To summarize this Monday's topics, rates are back above six percent and likely to stay rangebound absent a Treasury yield shift, builders are still cutting prices and offering aggressive incentives which caps resale pricing power in builder-heavy metros, inventory growth is slowing but pending sales climbing steadily which signals tightening competition for acquisitions heading into spring, and down payment assistance programs are expanding which broadens the buyer pool for entry-level flips.

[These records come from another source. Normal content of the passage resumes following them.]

-- ==== Sys2Proof/Laws/KeepCryptoOps.lean ====
section
/-! SUPPORT. The operations of Machine/CryptoOps.lean keep State.Sound. -/

namespace Sys2Proof.Machine

variable {k0 k1 k2 k3 k4 k5 k6 k7 k8 k9 k10 k11 k12 k13 k14 k15 k16 k17 : Bool}

theorem State.disagree_sound {o : State} {s : State} (hS : s.Sound ⟨false, false, k2, k3, k4, k5, k6, k7, k8, k9,
    k10, false, k12, k13, k14, false, false, k17⟩ o) : (State.disagree s).Sound ⟨false, false, k2, k3, k4, k5, k6, k7,
    k8, k9, k10, false, k12, k13, k14, false, false, k17⟩ o := by
  unfold State.disagree; try dsimp only
  with_reducible repeat' first
    | assumption | intro _ | apply State.record_sound | apply State.incF_sound | apply State.onSec_sound
    | apply State.selfFence_sound | apply ite_sound

theorem State.comparing_sound {o : State} {s : State} {agree : Bool} {act : State → State} (h_act : ∀ (x0 : State),
    x0.Sound ⟨k0, k1, k2, k3, k4, k5, k6, k7, k8, k9, k10, false, k12, k13, k14, k15, k16, k17⟩ o → (act x0).Sound
    ⟨k0, k1, k2, k3, k4, k5, k6, k7, k8, k9, k10, false, k12, k13, k14, k15, k16, k17⟩ o) (hS : s.Sound ⟨k0, k1, k2,
    k3, k4, k5, k6, k7, k8, k9, k10, false, k12, k13, k14, k15, k16, k17⟩ o) : (State.comparing s agree act).Sound
    ⟨k0, k1, k2, k3, k4, k5, k6, k7, k8, k9, k10, false, k12, k13, k14, k15, k16, k17⟩ o := by
  unfold State.comparing; try dsimp only
  repeat' first
    | with_reducible assumption | with_reducible intro _ | with_reducible apply State.onSec_sound
    | with_reducible apply h_act | with_reducible apply ite_sound | with_reducible apply ite_fst_sound | split

theorem State.agreed_sound {o : State} {s : State} (hS : s.Sound ⟨k0, k1, k2, k3, k4, k5, k6, k7, k8, k9, k10, false,
    k12, k13, k14, k15, k16, k17⟩ o) : (State.agreed s).Sound ⟨k0, k1, k2, k3, k4, k5, k6, k7, k8, k9, k10, false,
    k12, k13, k14, k15, k16, k17⟩ o := by
  unfold State.agreed; try dsimp only
  with_reducible repeat' first | assumption | intro _ | apply State.onSec_sound

theorem State.setKey_sound {o : State} {s : State} {p : ℕ} {slot : ℕ} {k : KeyEnt} (hS : s.Sound ⟨k0, k1, k2, k3, k4,
    k5, k6, k7, k8, k9, k10, k11, false, k13, k14, k15, k16, k17⟩ o) : (State.setKey s p slot k).Sound ⟨k0, k1, k2,
    k3, k4, k5, k6, k7, k8, k9, k10, k11, false, k13, k14, k15, k16, k17⟩ o := by
  unfold State.setKey; try dsimp only
  with_reducible repeat' first | assumption | intro _ | apply State.onCrypto_sound

theorem State.refillTokens_sound {o : State} {s : State} (hS : s.Sound ⟨k0, k1, k2, k3, k4, k5, k6, k7, k8, k9, k10,
    k11, false, k13, k14, k15, k16, k17⟩ o) : (State.refillTokens s).Sound ⟨k0, k1, k2, k3, k4, k5, k6, k7, k8, k9,
    k10, k11, false, k13, k14, k15, k16, k17⟩ o := by
  unfold State.refillTokens; try dsimp only
  repeat' first
    | with_reducible assumption | with_reducible intro _ | with_reducible apply State.onCrypto_sound
    | with_reducible apply ite_sound | with_reducible apply ite_fst_sound | with_reducible apply each_sound
    | with_reducible apply each_fst_sound | with_reducible refine each_fst_sound' (by assumption) ?_ ?_ | split

theorem State.fetchesTo_sound {o : State} {s : State} {r : Nat} (hS : s.Sound ⟨k0, k1, k2, k3, k4, k5, k6, k7, k8, k9,
    k10, k11, false, k13, k14, k15, k16, k17⟩ o) : (State.fetchesTo s r).Sound ⟨k0, k1, k2, k3, k4, k5, k6, k7, k8,
    k9, k10, k11, false, k13, k14, k15, k16, k17⟩ o := by
  unfold State.fetchesTo; try dsimp only
  repeat' first
    | with_reducible assumption | with_reducible intro _ | with_reducible apply State.setRing_sound
    | with_reducible apply State.agentDrop_sound | with_reducible apply ite_sound | with_reducible apply ite_fst_sound
    | split

theorem State.ringTailOp_sound {o : State} {s : State} {w : Who} {r : Nat} {tail : Nat} (hS : s.Sound ⟨false, k1, k2,
    k3, k4, k5, k6, k7, k8, k9, k10, k11, false, k13, false, false, false, k17⟩ o) : (State.ringTailOp s w r
    tail).Sound ⟨false, k1, k2, k3, k4, k5, k6, k7, k8, k9, k10, k11, false, k13, false, false, false, k17⟩ o := by
  unfold State.ringTailOp; try dsimp only
  repeat' first
    | with_reducible assumption | with_reducible intro _ | with_reducible apply State.csGuard_sound
    | with_reducible apply State.setF_sound | with_reducible apply State.ringHalt_sound
    | with_reducible apply State.record_sound | with_reducible apply State.fetchesTo_sound
    | with_reducible apply State.whoReply_sound | with_reducible apply ite_sound | with_reducible apply ite_fst_sound
    | split

theorem State.ringCtlOp_sound {o : State} {s : State} {w : Who} {r : Nat} {v : Word} (hS : s.Sound ⟨false, k1, k2, k3,
    k4, k5, k6, k7, k8, k9, k10, k11, false, k13, false, false, false, k17⟩ o) : (State.ringCtlOp s w r v).Sound
    ⟨false, k1, k2, k3, k4, k5, k6, k7, k8, k9, k10, k11, false, k13, false, false, false, k17⟩ o := by
  unfold State.ringCtlOp; try dsimp only
  repeat' first
    | with_reducible assumption | with_reducible intro _ | with_reducible apply State.csGuard_sound
    | with_reducible apply State.plainWrite_sound | with_reducible apply State.setF_sound
    | with_reducible apply State.dropFetches_sound | with_reducible apply State.setRing_sound
    | with_reducible apply State.whoReply_sound | with_reducible apply ite_sound | with_reducible apply ite_fst_sound
    | split

theorem State.ringFetchOp_sound {o : State} {s : State} {r : Nat} {n : Nat} (hS : s.Sound ⟨false, k1, k2, k3, false,
    k5, k6, k7, k8, k9, k10, false, false, k13, k14, false, false, k17⟩ o) : (State.ringFetchOp s r n).Sound ⟨false,
    k1, k2, k3, false, k5, k6, k7, k8, k9, k10, false, false, k13, k14, false, false, k17⟩ o := by
  unfold State.ringFetchOp; try dsimp only
  repeat' first
    | with_reducible assumption | with_reducible intro _ | with_reducible apply State.setRing_sound
    | with_reducible apply State.agentPush_sound | with_reducible apply ite_sound | with_reducible apply ite_fst_sound
    | split

theorem State.randomBytes_sound {o : State} {k : Nat} {s : State} (h : s.Sound ⟨k0, k1, k2, k3, k4, k5, k6, k7, k8, k9, k10, k11, k12, k13, k14, k15, k16, false⟩ o) :
    (State.randomBytes k s).2.Sound ⟨k0, k1, k2, k3, k4, k5, k6, k7, k8, k9, k10, k11, k12, k13, k14, k15, k16, false⟩ o := by
  induction k generalizing s with
  | zero => exact h
  | succ k ih => exact ih (State.tick_sound h)

theorem State.randomBytes_sound' {o : State} {k : Nat} {s t : State} {l : List Byte}
    (e : State.randomBytes k s = (l, t)) (h : s.Sound ⟨k0, k1, k2, k3, k4, k5, k6, k7, k8, k9, k10, k11, k12, k13, k14, k15, k16, false⟩ o) : t.Sound ⟨k0, k1, k2, k3, k4, k5, k6, k7, k8, k9, k10, k11, k12, k13, k14, k15, k16, false⟩ o := by
  have := State.randomBytes_sound (k := k) h
  rwa [e] at this

theorem State.tokenWaits_sound {o : State} {s : State} {front : ℕ} (hS : s.Sound ⟨false, k1, k2, k3, k4, k5, k6, k7,
    k8, k9, k10, k11, false, k13, k14, k15, k16, k17⟩ o) : (State.tokenWaits s front).Sound ⟨false, k1, k2, k3, k4,
    k5, k6, k7, k8, k9, k10, k11, false, k13, k14, k15, k16, k17⟩ o := by
  unfold State.tokenWaits; try dsimp only
  repeat' first
    | with_reducible assumption | with_reducible intro _ | with_reducible apply State.setRing_sound
    | with_reducible apply State.incF_sound | with_reducible apply ite_sound | with_reducible apply each_sound
    | with_reducible apply each_fst_sound | with_reducible refine each_fst_sound' (by assumption) ?_ ?_ | split

theorem State.cryptoRefill_sound {o : State} {s : State} (hS : s.Sound ⟨false, k1, k2, k3, k4, k5, k6, k7, k8, k9,
    k10, k11, false, k13, k14, k15, k16, k17⟩ o) : (State.cryptoRefill s).Sound ⟨false, k1, k2, k3, k4, k5, k6, k7,
    k8, k9, k10, k11, false, k13, k14, k15, k16, k17⟩ o := by
  unfold State.cryptoRefill; try dsimp only
  with_reducible repeat' first
    | assumption | intro _ | apply State.tokenWaits_sound | apply State.refillTokens_sound | apply ite_sound
    | apply ite_fst_sound

theorem State.issueDesc_sound {o : State} {s : State} {front : Nat} {p : Nat} (hS : s.Sound ⟨false, k1, k2, k3, false,
    k5, k6, k7, k8, k9, k10, false, false, k13, k14, false, false, k17⟩ o) : (State.issueDesc s front p).Sound ⟨false,
    k1, k2, k3, false, k5, k6, k7, k8, k9, k10, false, false, k13, k14, false, false, k17⟩ o := by
  unfold State.issueDesc; try dsimp only
  repeat' first
    | with_reducible assumption | with_reducible intro _ | with_reducible apply State.onCrypto_sound
    | with_reducible apply State.setRing_sound | with_reducible apply State.wrapF_sound
    | with_reducible apply State.setF_sound | with_reducible apply State.descDone_sound
    | with_reducible apply State.agentKick_sound | with_reducible apply State.agentPush_sound
    | with_reducible apply ite_sound | with_reducible apply ite_fst_sound | split

end Sys2Proof.Machine
end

If you're refinancing or locking acquisition financing, rates near six percent won't hold forever—lock while the window is open. If you're sourcing flips in builder-heavy markets, confirm your exit pricing accounts for new construction competition and don't assume retail buyers will pay premiums when builders are sacrificing margin. And if you're targeting off-market deals or distressed properties, accelerate lead generation now before spring inventory builds and competition intensifies. We'll be back Friday morning.